Pull out each line of the records holding the string "reads".

========================================

-- ==== Sys2Proof/Laws/KeepsElement.lean ====
section
/-! SUPPORT. Sys2Proof/Laws/KeepsElement.lean: each operation of Machine/Element.lean keeps what `Keeps` says. -/

namespace Sys2Proof.Machine

set_option simprocs false
set_option linter.all false

theorem keeps_elRun {z0 : State} {s : State} {n : Nat} {reads writes : List (Opnd × Nat × Bool)} {f : List Host.Cell → Core
    → Core} {also : List (Nat × Nat)} (hK : Keeps z0 s) : KeepsX z0 (elRun s n reads writes f also) := by
  unfold elRun
  try dsimp only
  repeat' (first
    | intro _ | with_reducible assumption | with_reducible apply keeps_nextFree | with_reducible apply keeps_setCore
    | with_reducible apply keepsX_ok | with_reducible apply keepsX_pure | with_reducible apply keepsX_error
    | with_reducible exact keepsX_faultOf | with_reducible exact keepsX_faultAt
    | with_reducible apply keepsX_bind_state | with_reducible apply keepsX_bind | split)

theorem keeps_startEop {z0 : State} {s : State} {n : Nat} {e : QEntry} (hK : Keeps z0 s) : KeepsX z0 (startEop s n e) := by
  unfold startEop
  try dsimp only
  repeat' (first
    | intro _ | with_reducible assumption | with_reducible apply keeps_ite | with_reducible apply keepsX_ite
    | with_reducible apply keeps_elRun | refine KeepsX.out (keeps_elRun ?_) (by assumption)
    | with_reducible apply keepsX_ok | with_reducible apply keepsX_pure | with_reducible apply keepsX_error
    | with_reducible exact keepsX_faultOf | with_reducible exact keepsX_faultAt
    | with_reducible apply keepsX_bind_state | with_reducible apply keepsX_bind | split)

theorem keeps_startErq {z0 : State} {s : State} {n : Nat} {e : QEntry} (hK : Keeps z0 s) : KeepsX z0 (startErq s n e) := by
  unfold startErq
  try dsimp only
  repeat' (first
    | intro _ | with_reducible assumption | with_reducible apply keeps_ite | with_reducible apply keepsX_ite
    | simp only [↓keeps_fields, ↓kept_self] | with_reducible apply keeps_nextFree
    | with_reducible apply keeps_setCore | with_reducible apply keepsX_ok | with_reducible apply keepsX_pure
    | with_reducible apply keepsX_error | with_reducible exact keepsX_faultOf | with_reducible exact keepsX_faultAt
    | with_reducible apply keepsX_bind_state | with_reducible apply keepsX_bind | with_reducible apply keeps_foldl
    | with_reducible apply keeps_getD | split)

theorem keeps_startEsmx {z0 : State} {s : State} {n : Nat} {e : QEntry} (hK : Keeps z0 s) : KeepsX z0 (startEsmx s n e) := by
  unfold startEsmx
  try dsimp only
  repeat' (first
    | intro _ | with_reducible assumption | with_reducible apply keeps_ite | with_reducible apply keepsX_ite
    | with_reducible apply keeps_nextFree | with_reducible apply keeps_setCore | with_reducible apply keepsX_ok
    | with_reducible apply keepsX_pure | with_reducible apply keepsX_error | with_reducible exact keepsX_faultOf
    | with_reducible exact keepsX_faultAt | with_reducible apply keepsX_bind_state
    | with_reducible apply keepsX_bind | with_reducible apply keeps_foldl | split)

theorem keeps_startEnorm {z0 : State} {s : State} {n : Nat} {e : QEntry} (hK : Keeps z0 s) : KeepsX z0 (startEnorm s n e) := by
  unfold startEnorm
  try dsimp only
  repeat' (first
    | intro _ | with_reducible assumption | with_reducible apply keeps_ite | with_reducible apply keepsX_ite
    | with_reducible apply keeps_elRun | refine KeepsX.out (keeps_elRun ?_) (by assumption)
    | with_reducible apply keepsX_ok | with_reducible apply keepsX_pure | with_reducible apply keepsX_error
    | with_reducible exact keepsX_faultOf | with_reducible exact keepsX_faultAt
    | with_reducible apply keepsX_bind_state | with_reducible apply keepsX_bind | split)

theorem keeps_startEgate {z0 : State} {s : State} {n : Nat} {e : QEntry} (hK : Keeps z0 s) : KeepsX z0 (startEgate s n e) := by
  unfold startEgate
  try dsimp only
  repeat' (first
    | intro _ | with_reducible assumption | with_reducible apply keeps_ite | with_reducible apply keepsX_ite
    | with_reducible apply keeps_nextFree | with_reducible apply keeps_setCore | with_reducible apply keepsX_ok
    | with_reducible apply keepsX_pure | with_reducible apply keepsX_error | with_reducible exact keepsX_faultOf
    | with_reducible exact keepsX_faultAt | with_reducible apply keepsX_bind_state
    | with_reducible apply keepsX_bind | with_reducible apply keeps_foldl | with_reducible apply keeps_getD | split)

theorem keeps_startEscan {z0 : State} {s : State} {n : Nat} {e : QEntry} (hK : Keeps z0 s) : KeepsX z0 (startEscan s n e) := by
  unfold startEscan
  try dsimp only
  repeat' (first
    | intro _ | with_reducible assumption | with_reducible apply keeps_ite | with_reducible apply keepsX_ite
    | with_reducible apply keeps_elRun | refine KeepsX.out (keeps_elRun ?_) (by assumption)
    | with_reducible apply keepsX_ok | with_reducible apply keepsX_pure | with_reducible apply keepsX_error
    | with_reducible exact keepsX_faultOf | with_reducible exact keepsX_faultAt
    | with_reducible apply keepsX_bind_state | with_reducible apply keepsX_bind | with_reducible apply keeps_foldl
    | split)

theorem keeps_startEred {z0 : State} {s : State} {n : Nat} {e : QEntry} (hK : Keeps z0 s) : KeepsX z0 (startEred s n e) := by
  unfold startEred
  try dsimp only
  repeat' (first
    | intro _ | with_reducible assumption | with_reducible apply keeps_ite | with_reducible apply keepsX_ite
    | with_reducible apply keeps_elRun | refine KeepsX.out (keeps_elRun ?_) (by assumption)
    | with_reducible apply keepsX_ok | with_reducible apply keepsX_pure | with_reducible apply keepsX_error
    | with_reducible exact keepsX_faultOf | with_reducible exact keepsX_faultAt
    | with_reducible apply keepsX_bind_state | with_reducible apply keepsX_bind | with_reducible apply keeps_getD
    | split)

theorem keeps_startWquantRange {z0 : State} {s : State} {n : Nat} {e : QEntry} (hK : Keeps z0 s) : KeepsX z0
    (startWquantRange s n e) := by
  unfold startWquantRange
  try dsimp only
  repeat' (first
    | intro _ | with_reducible assumption | with_reducible apply keeps_ite | with_reducible apply keepsX_ite
    | with_reducible apply keeps_elRun | refine KeepsX.out (keeps_elRun ?_) (by assumption)
    | with_reducible apply keepsX_ok | with_reducible apply keepsX_pure | with_reducible apply keepsX_error
    | with_reducible exact keepsX_faultOf | with_reducible exact keepsX_faultAt
    | with_reducible apply keepsX_bind_state | with_reducible apply keepsX_bind | with_reducible apply keeps_getD
    | split)

theorem keeps_startWquantEncode {z0 : State} {s : State} {n : Nat} {e : QEntry} (hK : Keeps z0 s) : KeepsX z0
    (startWquantEncode s n e) := by
  unfold startWquantEncode
  try dsimp only
  repeat' (first
    | intro _ | with_reducible assumption | with_reducible apply keeps_ite | with_reducible apply keepsX_ite
    | with_reducible apply keeps_elRun | refine KeepsX.out (keeps_elRun ?_) (by assumption)
    | with_reducible apply keepsX_ok | with_reducible apply keepsX_pure | with_reducible apply keepsX_error
    | with_reducible exact keepsX_faultOf | with_reducible exact keepsX_faultAt
    | with_reducible apply keepsX_bind_state | with_reducible apply keepsX_bind | with_reducible apply keeps_foldl
    | with_reducible apply keeps_getD | split)

theorem keeps_startElement {z0 : State} {s : State} {n : Nat} {e : QEntry} (hK : Keeps z0 s) : KeepsX z0 (startElement s n
    e) := by
  unfold startElement
  try dsimp only
  repeat' (first
    | intro _ | with_reducible assumption | with_reducible apply keeps_ite | with_reducible apply keepsX_ite
    | simp only [↓keeps_fields, ↓kept_self] | with_reducible apply keeps_startEop
    | refine KeepsX.out (keeps_startEop ?_) (by assumption) | with_reducible apply keeps_startErq
    | refine KeepsX.out (keeps_startErq ?_) (by assumption) | with_reducible apply keeps_startEsmx
    | refine KeepsX.out (keeps_startEsmx ?_) (by assumption) | with_reducible apply keeps_startEnorm
    | refine KeepsX.out (keeps_startEnorm ?_) (by assumption) | with_reducible apply keeps_startEgate
    | refine KeepsX.out (keeps_startEgate ?_) (by assumption) | with_reducible apply keeps_startEscan
    | refine KeepsX.out (keeps_startEscan ?_) (by assumption) | with_reducible apply keeps_startEred
    | refine KeepsX.out (keeps_startEred ?_) (by assumption) | with_reducible apply keeps_startWquantEncode
    | refine KeepsX.out (keeps_startWquantEncode ?_) (by assumption) | with_reducible apply keeps_startWquantRange
    | refine KeepsX.out (keeps_startWquantRange ?_) (by assumption) | with_reducible apply keepsX_ok
    | with_reducible apply keepsX_pure | with_reducible apply keepsX_error | with_reducible exact keepsX_faultOf
    | with_reducible exact keepsX_faultAt | with_reducible apply keepsX_bind_state
    | with_reducible apply keepsX_bind | split)

end Sys2Proof.Machine
end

========================================

> Answer to this task
theorem keeps_elRun {z0 : State} {s : State} {n : Nat} {reads writes : List (Opnd × Nat × Bool)} {f : List Host.Cell → Core
    → Core} {also : List (Nat × Nat)} (hK : Keeps z0 s) : KeepsX z0 (elRun s n reads writes f also) := by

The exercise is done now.